-- ==== Sys2Proof/Syntax.lean ====
section
/-!
DEFINITION. Syntax.lean: the commands of the block: register accesses, events at the pins and lanes, ends of timers and
measurements, and the messages of the Harness, with what each carries. What the device measures or chooses freely (a
frame-buffer address, a tap count) is an operand of the command that reports it.
-/
namespace Sys2Proof

/-- Bus initiators (R53, R526): the control cores 0 to 23, PCIe, HSPI and JTAG; `harness` is the control core that executes
Harness commands on behalf of a session (R113, R440). -/
inductive Initiator where
  | core (n : Fin 24)
  | pcie
  | hspi
  | jtag
  | harness
  deriving DecidableEq, Repr

/-- What a host writes to set up a mailbox ring (R454): request and response bases, entries, ENABLE. -/
structure RingSetup where
  reqBase : Nat
  rspBase : Nat
  size : Nat
  enable : Bool
  deriving DecidableEq, Repr

/-- An interval by the TIC between the last edge before the reference and it (R48, R289): ROOT periods, tap count and the two calibration
counts. -/
structure EdgeInterval where
  roots : Nat
  k : Nat
  k1 : Nat
  k2 : Nat
  deriving DecidableEq, Repr

/-- What had come of a frame whose reception ends: its bytes, the lane, word and tap of its start, and the frame-buffer address given it. -/
structure PartFrame where
  bytes : List Byte
  lane : Nat
  tw : Nat
  k : Nat
  addr : Nat
  deriving DecidableEq, Repr

/-- What a lane calibration measured (R78): 256 phases in ps, and the slip of the receive side. -/
structure LaneMeasure where
  phases : List Int
  slip : Nat
  deriving DecidableEq, Repr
--------------------------------------------------
### Task objective
Every line between the one holding "bytes : List Byte" and the end of the listing above, inclusive, must be transcribed exactly; omit all others.

### Result of this task
  bytes : List Byte
  lane : Nat
  tw : Nat
  k : Nat
  addr : Nat
  deriving DecidableEq, Repr

/-- What a lane calibration measured (R78): 256 phases in ps, and the slip of the receive side. -/
structure LaneMeasure where
  phases : List Int
  slip : Nat
  deriving DecidableEq, Repr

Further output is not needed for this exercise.